THE OPPOSITE OF LONELINESS by Marina Keegan reviewed by Colleen Davis

THE OPPOSITE OF LONELINESS
by Marina Keegan
Scribner, 240 pages
reviewed by Colleen Davis
There’s a stretch of Philly’s Walnut Street Bridge that makes me tap my brakes. I’m not a slow driver by nature, but that corner with the new streetlight always makes me reduce speed. About a year ago, a young man lost his life right there, when two cars collided. As one of the vehicles spun onto the sidewalk, Zachary Woods climbed the streetlight to avoid the car. Unfortunately the vehicle knocked both man and lamppost over the bridge. If the story isn’t sad enough, consider how talented Zachary was: he’d received dual admission to the MBA program at the Wharton School and a selective International Business program with the Lauder Institute. The guy was fluent in Chinese, skilled in international investment, and a record-breaking NCAA swimmer. No calculator is sophisticated enough to tally what the world lost during that crash.

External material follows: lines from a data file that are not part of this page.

/-- O44. COMP ENABLE and COMP DISABLE: the checks in order, then a take-up toward the new k, and how its periods move O. (section 4.5
of 04_axis_positions_compensation_and_step_output.md) Where the manual leaves a point open it rests on the model's choice:
notes/assumptions, entries 3, 15 and 20. -/
def Obligations.CompensationIsTakenUp : Prop :=
  (∀ (p : Port) (a : Axis) (enable : Bool) (s : State), Ready s p →
      let u := s.axes.get a
      let i : Instr :=
        if enable then .compEnable p (frame [enc1 (Axis.code a)]) else .compDisable p (frame [enc1 (Axis.code a)])
      let target := if enable then s.comp a u.cmd else 0
      let refusal : Option (List Byte) :=
        if s.hasClaim p (.axis a) = false then some [3]
        else if s.machine ≠ .run then some [8]
        else if u.compEnabled = enable then some [0, 255, 255]
        else if enable = true ∧ u.referenced = false then some [12]
        else if u.fault ≠ none then some [13]
        else if s.standing a = false then some [4]
        else if (s.clamps.get a).state ≠ .released then some [11]
        else none
      (∀ c, refusal = some c → exec i s = .next (onlyReply s p c)) ∧
      (refusal = none →
        Replies i s p (0 :: enc2 target) (fun t =>
          Follows { s with axes := s.axes.set a { u with compEnabled := enable } } t ∧
          (t.axes.get a).takeUp = (if target = u.k then none else some target)))) ∧
  (∀ (a : Axis) (k : Int) (s : State), (s.axes.get a).takeUp = some k → s.moveOn a = false → (s.hands.get a).pending = 0 →
      s.followUp a = false → s.followingExceeded a = false →
      let u := s.axes.get a
      let left := u.cmd + k - u.out
      let rate := (s.config.axes.get a).handRate
      let out := u.out + max (-rate) (min left rate)
      ∃ t, exec .motionPeriod s = .next t ∧ (t.axes.get a).cmd = u.cmd ∧ (t.axes.get a).out = out ∧ (t.axes.get a).meas = u.meas ∧
        (t.axes.get a).compEnabled = u.compEnabled ∧ (t.axes.get a).takeUp = (if out = u.cmd + k then none else some k))

/-- O45. ZONE SET, ZONE CLEAR and ZONE PURGE: the slots of the zone table. (section 5.3 of 05_travel_limits_and_keep_out_zones.md,
section 5.5 of 05_travel_limits_and_keep_out_zones.md) -/
def Obligations.ZonesAreSetClearedAndPurged : Prop :=
  ∀ (p : Port) (s : State), Ready s p →
    (∀ (mask : Byte) (pinned : Bool) (bs : List Byte) (z : Zone), 8 ≤ bs.length → bs.length ≤ 40 → decZone mask bs = some z →
      let i : Instr := .zoneSet p (frame (mask :: encFlag pinned :: bs))
      let full := pinned = true ∧ 8 ≤ s.config.pinned.length
      (pinned = true ∧ s.hasAllClaims p = false → exec i s = .next (onlyReply s p [3])) ∧
      (pinned = false ∨ s.hasAllClaims p = true →
        (s.evaluated z = true ∧
            (pointInside s.positions z = true ∨ ∃ box ∈ s.executingBoxes, boxMeets box z = true) →
          exec i s = .next (onlyReply s p [13])) ∧
        (s.evaluated z = false ∨
            (pointInside s.positions z = false ∧ ∀ box ∈ s.executingBoxes, boxMeets box z = false) →
          (full ∨ none ∉ s.zones → exec i s = .next (onlyReply s p [5])) ∧
          ∀ n, ¬ full → s.zones[n]? = some none → none ∉ s.zones.take n →
            Replies i s p [0, enc1 n] (fun t =>
              Follows
                { s with
                  zones := s.zones.set n (some { pinned := pinned, zone := z })
                  config := { s.config with pinned := if pinned then s.config.pinned ++ [z] else s.config.pinned } } t)))) ∧
    (∀ n : Byte,
      let i : Instr := .zoneClear p (frame [n])
      let slot := (s.zones[n.toNat]?).getD none
      (15 < n.toNat → exec i s = .next (onlyReply s p [6])) ∧
      (n.toNat ≤ 15 →
        (slot = none → exec i s = .next (onlyReply s p [0, 0])) ∧
        ∀ o, slot = some o →
          (o.pinned = true → exec i s = .next (onlyReply s p [13])) ∧
          (o.pinned = false → Replies i s p [0, 1] (fun t => Follows { s with zones := s.zones.set n.toNat none } t)))) ∧
    ∀ (mask : Byte) (bs : List Byte) (box : Zone), 8 ≤ bs.length → bs.length ≤ 40 → decZone mask bs = some box →
      let goes := fun o : Option Slot =>
        match o with
        | none => false
        | some t => !t.pinned && Axis.all.all (fun a =>
            match PerAxis.get box a, PerAxis.get t.zone a with
            | some i, some j => decide (i.lo ≤ j.hi ∧ j.lo ≤ i.hi)
            | _, _ => true)
      Replies (.zonePurge p (frame (mask :: bs))) s p [0, enc1 (s.zones.countP goes)] (fun t =>
        Follows { s with zones := s.zones.map (fun o => if goes o then none else o) } t)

The memory of this incident haunted me as I read The Opposite of Loneliness, a collection of pieces written by Marina Keegan. Her title essay scored more than a million Internet hits shortly after its online publication. Marina, whose lovely smile adorns the book jacket, earned a Bachelor’s Degree, Magna Cum Laude from Yale, and had a job offer at The New Yorker. But her promising life ended in a car crash just five days after her graduation ceremony. You can read the book to commemorate her life and talent—or read it just to be impressed by the skills a young person can acquire when fully immersed in the craft of writing.